> [Task details]: Below is a listing. Write out exactly its lines between the one holding "-- ==== Sys2Proof/Machine/Ops.lean" and the one holding "def takeNotice (l", inclusive.

============

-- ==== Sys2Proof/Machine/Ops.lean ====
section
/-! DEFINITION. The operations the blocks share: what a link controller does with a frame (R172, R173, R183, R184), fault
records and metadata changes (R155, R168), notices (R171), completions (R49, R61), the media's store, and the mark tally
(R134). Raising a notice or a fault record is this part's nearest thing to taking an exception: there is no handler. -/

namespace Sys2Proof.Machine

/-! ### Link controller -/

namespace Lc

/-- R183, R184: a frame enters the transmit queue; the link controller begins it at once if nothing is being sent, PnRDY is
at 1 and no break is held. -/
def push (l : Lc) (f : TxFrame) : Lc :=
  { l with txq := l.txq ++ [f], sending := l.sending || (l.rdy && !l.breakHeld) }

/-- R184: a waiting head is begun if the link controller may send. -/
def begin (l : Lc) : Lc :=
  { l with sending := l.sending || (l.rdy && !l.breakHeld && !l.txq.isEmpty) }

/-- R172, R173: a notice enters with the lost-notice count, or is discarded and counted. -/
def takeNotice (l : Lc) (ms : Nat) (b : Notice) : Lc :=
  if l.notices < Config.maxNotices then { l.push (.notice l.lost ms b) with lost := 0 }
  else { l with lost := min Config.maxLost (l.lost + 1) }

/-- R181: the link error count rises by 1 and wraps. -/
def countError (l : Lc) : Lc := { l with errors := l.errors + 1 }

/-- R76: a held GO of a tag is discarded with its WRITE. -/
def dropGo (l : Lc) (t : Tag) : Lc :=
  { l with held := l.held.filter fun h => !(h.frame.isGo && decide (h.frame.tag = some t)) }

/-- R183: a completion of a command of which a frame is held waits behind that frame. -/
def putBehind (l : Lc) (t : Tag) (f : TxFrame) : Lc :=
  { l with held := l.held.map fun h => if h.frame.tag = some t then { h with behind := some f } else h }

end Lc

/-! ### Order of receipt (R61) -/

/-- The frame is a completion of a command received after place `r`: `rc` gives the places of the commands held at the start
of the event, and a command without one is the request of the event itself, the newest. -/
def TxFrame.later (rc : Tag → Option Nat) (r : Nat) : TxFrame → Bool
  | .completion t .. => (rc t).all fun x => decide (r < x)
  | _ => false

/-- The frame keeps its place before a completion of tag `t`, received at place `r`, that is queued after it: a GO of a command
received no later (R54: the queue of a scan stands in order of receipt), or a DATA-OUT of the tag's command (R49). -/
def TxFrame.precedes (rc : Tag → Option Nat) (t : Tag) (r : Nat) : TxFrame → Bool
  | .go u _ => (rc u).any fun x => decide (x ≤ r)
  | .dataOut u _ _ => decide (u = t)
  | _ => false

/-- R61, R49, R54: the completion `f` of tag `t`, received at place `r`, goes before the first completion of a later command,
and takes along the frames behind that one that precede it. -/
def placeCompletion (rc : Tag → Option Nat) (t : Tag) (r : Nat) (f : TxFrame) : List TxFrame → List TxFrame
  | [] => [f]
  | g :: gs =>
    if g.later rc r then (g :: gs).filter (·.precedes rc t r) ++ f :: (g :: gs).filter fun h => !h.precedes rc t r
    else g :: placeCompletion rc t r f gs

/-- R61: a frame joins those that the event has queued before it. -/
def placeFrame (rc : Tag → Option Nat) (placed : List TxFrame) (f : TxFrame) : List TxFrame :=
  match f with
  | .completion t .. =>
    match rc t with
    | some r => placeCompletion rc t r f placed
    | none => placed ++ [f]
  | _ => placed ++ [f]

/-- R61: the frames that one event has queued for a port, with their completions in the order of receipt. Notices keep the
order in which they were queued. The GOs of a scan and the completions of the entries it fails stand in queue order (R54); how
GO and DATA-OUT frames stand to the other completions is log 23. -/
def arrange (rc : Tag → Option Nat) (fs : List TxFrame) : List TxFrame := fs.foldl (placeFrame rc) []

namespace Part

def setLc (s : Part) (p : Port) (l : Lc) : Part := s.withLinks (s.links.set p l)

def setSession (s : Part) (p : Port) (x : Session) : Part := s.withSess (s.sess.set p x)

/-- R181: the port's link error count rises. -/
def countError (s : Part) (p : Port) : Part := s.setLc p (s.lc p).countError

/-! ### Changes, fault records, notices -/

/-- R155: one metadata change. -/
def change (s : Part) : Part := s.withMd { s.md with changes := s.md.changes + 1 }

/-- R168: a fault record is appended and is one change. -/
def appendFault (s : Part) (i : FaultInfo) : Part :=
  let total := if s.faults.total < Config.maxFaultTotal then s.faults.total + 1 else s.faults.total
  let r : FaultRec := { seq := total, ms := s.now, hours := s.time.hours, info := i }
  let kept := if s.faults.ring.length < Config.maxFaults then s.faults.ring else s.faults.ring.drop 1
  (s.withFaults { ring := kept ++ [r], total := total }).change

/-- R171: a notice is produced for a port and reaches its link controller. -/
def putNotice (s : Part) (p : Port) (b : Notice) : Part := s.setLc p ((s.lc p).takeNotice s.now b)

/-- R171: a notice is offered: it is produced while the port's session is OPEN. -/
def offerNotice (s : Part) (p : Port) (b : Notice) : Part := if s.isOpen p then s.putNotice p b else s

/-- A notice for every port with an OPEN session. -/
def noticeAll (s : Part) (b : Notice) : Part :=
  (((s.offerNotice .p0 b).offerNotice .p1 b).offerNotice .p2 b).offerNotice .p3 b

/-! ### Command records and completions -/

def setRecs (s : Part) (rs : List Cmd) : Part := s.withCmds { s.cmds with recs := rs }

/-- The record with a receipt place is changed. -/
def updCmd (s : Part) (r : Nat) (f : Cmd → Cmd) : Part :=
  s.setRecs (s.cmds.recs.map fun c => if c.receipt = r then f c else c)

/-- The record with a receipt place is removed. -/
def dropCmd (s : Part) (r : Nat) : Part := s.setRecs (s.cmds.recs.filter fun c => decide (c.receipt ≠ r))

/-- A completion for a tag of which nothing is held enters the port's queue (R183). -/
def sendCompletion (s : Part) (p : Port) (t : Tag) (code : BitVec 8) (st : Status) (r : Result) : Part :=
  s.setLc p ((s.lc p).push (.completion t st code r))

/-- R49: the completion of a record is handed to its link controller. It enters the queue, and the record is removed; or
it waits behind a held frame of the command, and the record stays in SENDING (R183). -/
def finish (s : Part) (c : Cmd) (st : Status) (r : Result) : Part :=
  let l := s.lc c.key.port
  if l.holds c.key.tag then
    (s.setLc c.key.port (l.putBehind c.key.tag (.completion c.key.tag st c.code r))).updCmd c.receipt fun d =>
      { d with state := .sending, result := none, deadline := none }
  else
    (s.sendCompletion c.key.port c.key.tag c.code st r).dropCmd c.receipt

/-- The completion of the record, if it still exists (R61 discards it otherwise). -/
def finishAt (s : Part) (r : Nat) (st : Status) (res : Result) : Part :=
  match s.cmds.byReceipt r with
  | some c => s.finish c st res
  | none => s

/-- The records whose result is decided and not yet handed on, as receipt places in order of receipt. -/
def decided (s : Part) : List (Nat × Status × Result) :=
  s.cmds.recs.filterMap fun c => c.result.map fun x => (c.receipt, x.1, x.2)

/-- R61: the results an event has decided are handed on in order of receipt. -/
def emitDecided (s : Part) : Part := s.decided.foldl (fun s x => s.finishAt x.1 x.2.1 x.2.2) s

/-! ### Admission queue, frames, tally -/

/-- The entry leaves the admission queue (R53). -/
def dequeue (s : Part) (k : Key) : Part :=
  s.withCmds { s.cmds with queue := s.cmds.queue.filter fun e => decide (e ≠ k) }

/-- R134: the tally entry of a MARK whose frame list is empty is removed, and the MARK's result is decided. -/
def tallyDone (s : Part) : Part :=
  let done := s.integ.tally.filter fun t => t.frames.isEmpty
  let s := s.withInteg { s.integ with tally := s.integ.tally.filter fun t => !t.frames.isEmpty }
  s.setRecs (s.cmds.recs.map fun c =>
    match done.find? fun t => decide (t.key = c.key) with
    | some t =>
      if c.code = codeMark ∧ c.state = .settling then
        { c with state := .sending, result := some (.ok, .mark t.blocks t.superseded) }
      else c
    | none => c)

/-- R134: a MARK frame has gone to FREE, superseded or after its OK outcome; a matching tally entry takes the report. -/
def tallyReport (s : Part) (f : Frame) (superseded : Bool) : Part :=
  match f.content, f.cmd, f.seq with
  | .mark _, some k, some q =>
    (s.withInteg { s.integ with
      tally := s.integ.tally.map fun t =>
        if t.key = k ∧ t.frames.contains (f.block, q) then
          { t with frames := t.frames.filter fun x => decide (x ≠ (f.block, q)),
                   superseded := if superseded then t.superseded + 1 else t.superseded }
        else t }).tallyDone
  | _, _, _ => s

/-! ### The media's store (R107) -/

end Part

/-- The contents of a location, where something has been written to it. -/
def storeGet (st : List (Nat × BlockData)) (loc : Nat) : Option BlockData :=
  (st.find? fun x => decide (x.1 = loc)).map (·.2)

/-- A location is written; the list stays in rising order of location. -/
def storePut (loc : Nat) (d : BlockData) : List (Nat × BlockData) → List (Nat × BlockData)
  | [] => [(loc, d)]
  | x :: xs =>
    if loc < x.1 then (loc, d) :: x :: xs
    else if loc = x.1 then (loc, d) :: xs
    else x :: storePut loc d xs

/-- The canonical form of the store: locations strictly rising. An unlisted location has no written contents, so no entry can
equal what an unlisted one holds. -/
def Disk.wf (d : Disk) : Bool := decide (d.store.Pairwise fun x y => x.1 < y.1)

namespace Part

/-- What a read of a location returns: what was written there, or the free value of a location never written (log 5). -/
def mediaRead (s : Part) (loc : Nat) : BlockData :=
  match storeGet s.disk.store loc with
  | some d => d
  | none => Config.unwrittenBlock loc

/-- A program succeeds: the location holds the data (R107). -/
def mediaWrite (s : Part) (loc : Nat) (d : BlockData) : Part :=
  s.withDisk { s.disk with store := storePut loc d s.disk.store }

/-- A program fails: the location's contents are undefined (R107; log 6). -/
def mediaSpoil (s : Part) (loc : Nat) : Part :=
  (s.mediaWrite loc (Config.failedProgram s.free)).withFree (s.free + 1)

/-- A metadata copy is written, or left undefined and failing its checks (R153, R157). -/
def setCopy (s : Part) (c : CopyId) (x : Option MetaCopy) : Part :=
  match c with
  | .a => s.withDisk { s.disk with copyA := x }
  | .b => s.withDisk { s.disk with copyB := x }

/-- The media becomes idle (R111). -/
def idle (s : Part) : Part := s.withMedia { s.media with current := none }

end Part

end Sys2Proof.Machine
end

============

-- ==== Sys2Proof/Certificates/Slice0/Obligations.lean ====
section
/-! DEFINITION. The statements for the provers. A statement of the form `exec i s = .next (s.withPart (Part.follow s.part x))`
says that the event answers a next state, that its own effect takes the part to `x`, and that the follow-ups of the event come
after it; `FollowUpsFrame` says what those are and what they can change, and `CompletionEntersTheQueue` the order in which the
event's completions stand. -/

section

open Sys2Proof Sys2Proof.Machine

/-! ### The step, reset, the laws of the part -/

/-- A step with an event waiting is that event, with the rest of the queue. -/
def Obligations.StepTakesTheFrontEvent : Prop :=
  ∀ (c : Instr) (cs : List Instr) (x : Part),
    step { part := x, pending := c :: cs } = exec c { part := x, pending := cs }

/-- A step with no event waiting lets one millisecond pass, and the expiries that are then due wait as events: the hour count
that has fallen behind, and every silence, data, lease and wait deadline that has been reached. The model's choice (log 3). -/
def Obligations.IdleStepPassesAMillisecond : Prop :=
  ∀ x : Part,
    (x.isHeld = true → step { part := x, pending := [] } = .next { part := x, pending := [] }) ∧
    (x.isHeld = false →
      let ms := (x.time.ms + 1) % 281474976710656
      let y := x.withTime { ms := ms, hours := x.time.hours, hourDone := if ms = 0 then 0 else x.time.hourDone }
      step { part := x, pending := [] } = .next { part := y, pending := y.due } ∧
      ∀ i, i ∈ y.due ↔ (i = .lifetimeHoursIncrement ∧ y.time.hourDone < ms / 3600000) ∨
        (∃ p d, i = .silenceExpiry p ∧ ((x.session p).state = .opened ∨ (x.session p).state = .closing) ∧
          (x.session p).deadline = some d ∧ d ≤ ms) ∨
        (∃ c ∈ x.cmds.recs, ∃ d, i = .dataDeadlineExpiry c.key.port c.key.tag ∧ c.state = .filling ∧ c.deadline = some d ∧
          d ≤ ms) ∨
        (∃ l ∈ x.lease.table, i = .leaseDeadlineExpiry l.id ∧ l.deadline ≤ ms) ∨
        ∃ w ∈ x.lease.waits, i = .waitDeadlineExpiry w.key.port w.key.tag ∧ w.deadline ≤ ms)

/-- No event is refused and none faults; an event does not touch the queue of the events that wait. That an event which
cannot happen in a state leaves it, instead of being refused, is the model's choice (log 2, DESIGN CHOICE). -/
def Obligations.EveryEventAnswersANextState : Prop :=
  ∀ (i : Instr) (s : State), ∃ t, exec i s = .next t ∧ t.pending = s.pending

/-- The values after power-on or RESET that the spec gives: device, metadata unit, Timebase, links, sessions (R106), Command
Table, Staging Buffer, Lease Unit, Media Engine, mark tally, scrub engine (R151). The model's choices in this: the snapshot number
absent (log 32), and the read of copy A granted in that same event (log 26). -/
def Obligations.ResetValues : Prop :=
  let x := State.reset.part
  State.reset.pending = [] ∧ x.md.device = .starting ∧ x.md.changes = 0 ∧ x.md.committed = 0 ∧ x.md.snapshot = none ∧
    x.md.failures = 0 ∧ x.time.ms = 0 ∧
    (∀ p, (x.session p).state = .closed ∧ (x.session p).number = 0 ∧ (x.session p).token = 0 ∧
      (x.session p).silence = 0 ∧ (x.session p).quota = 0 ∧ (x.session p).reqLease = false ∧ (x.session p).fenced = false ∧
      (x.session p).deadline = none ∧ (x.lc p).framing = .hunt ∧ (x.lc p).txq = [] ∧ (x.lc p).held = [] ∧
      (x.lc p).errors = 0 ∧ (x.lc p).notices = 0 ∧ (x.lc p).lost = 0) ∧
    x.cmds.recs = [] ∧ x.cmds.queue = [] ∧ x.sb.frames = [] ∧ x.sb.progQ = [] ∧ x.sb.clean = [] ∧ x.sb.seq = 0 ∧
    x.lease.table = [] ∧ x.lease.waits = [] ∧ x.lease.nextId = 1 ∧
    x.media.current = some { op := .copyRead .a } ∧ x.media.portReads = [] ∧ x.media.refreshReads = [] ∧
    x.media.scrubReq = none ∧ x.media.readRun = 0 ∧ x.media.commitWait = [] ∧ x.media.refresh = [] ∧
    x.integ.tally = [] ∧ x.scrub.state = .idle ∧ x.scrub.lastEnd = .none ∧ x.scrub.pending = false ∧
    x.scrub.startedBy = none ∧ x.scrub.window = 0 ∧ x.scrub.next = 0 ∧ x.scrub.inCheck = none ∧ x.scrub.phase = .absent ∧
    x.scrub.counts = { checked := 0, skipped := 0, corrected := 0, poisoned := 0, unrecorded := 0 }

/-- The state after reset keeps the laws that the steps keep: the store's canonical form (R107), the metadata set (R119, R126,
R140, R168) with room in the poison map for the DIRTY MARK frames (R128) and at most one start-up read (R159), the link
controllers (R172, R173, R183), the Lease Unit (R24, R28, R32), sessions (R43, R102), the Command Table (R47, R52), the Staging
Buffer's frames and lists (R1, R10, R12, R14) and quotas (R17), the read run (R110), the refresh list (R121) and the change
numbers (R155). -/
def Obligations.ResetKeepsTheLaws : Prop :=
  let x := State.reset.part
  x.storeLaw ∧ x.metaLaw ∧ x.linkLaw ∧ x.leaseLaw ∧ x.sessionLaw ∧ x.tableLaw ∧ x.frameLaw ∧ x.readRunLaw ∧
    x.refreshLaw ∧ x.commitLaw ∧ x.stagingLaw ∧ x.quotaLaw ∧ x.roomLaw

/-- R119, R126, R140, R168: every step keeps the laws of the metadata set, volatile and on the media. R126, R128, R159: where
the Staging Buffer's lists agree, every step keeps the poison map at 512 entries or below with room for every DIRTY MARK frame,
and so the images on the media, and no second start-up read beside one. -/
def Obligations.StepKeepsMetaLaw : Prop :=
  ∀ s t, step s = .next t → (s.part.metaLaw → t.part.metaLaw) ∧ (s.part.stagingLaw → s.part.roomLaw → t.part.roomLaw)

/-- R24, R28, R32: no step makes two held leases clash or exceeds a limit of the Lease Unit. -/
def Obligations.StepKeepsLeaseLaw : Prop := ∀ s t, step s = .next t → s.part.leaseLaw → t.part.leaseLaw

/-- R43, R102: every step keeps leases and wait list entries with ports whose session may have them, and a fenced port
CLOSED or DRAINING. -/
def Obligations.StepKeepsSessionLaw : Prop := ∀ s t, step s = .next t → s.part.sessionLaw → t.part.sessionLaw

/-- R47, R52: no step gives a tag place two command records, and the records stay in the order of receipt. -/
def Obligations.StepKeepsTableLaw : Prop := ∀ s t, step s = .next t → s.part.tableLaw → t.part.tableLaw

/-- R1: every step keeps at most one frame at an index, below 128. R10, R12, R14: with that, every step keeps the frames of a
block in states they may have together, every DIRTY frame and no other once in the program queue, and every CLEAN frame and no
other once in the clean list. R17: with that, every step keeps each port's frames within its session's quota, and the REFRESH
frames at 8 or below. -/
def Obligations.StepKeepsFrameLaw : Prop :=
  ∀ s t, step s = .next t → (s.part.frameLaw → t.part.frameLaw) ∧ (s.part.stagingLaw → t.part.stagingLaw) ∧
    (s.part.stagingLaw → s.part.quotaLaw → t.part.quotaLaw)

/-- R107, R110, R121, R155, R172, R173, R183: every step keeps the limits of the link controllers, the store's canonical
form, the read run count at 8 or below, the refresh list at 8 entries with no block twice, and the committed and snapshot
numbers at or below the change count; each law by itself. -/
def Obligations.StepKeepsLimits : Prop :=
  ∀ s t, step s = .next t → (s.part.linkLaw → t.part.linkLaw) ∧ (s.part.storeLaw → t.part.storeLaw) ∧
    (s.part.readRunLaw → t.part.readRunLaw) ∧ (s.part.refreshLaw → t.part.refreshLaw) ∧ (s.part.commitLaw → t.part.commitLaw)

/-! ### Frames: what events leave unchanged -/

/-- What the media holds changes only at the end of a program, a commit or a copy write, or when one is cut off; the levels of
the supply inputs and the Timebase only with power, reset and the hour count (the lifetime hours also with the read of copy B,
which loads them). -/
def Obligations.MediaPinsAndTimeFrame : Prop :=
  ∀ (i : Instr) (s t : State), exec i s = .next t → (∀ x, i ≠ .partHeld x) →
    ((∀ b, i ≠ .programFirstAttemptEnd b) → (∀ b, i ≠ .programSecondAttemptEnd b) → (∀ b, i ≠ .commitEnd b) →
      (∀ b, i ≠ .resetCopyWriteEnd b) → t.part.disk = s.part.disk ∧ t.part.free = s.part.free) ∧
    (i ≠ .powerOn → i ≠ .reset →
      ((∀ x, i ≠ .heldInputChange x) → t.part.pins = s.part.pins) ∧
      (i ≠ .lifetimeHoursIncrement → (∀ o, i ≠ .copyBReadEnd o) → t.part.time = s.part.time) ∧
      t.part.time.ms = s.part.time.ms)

============

> [Answer to the exercise]:
-- ==== Sys2Proof/Machine/Ops.lean ====
section
/-! DEFINITION. The operations the blocks share: what a link controller does with a frame (R172, R173, R183, R184), fault
records and metadata changes (R155, R168), notices (R171), completions (R49, R61), the media's store, and the mark tally
(R134). Raising a notice or a fault record is this part's nearest thing to taking an exception: there is no handler. -/

namespace Sys2Proof.Machine

/-! ### Link controller -/

namespace Lc

/-- R183, R184: a frame enters the transmit queue; the link controller begins it at once if nothing is being sent, PnRDY is
at 1 and no break is held. -/
def push (l : Lc) (f : TxFrame) : Lc :=
  { l with txq := l.txq ++ [f], sending := l.sending || (l.rdy && !l.breakHeld) }

/-- R184: a waiting head is begun if the link controller may send. -/
def begin (l : Lc) : Lc :=
  { l with sending := l.sending || (l.rdy && !l.breakHeld && !l.txq.isEmpty) }

/-- R172, R173: a notice enters with the lost-notice count, or is discarded and counted. -/
def takeNotice (l : Lc) (ms : Nat) (b : Notice) : Lc :=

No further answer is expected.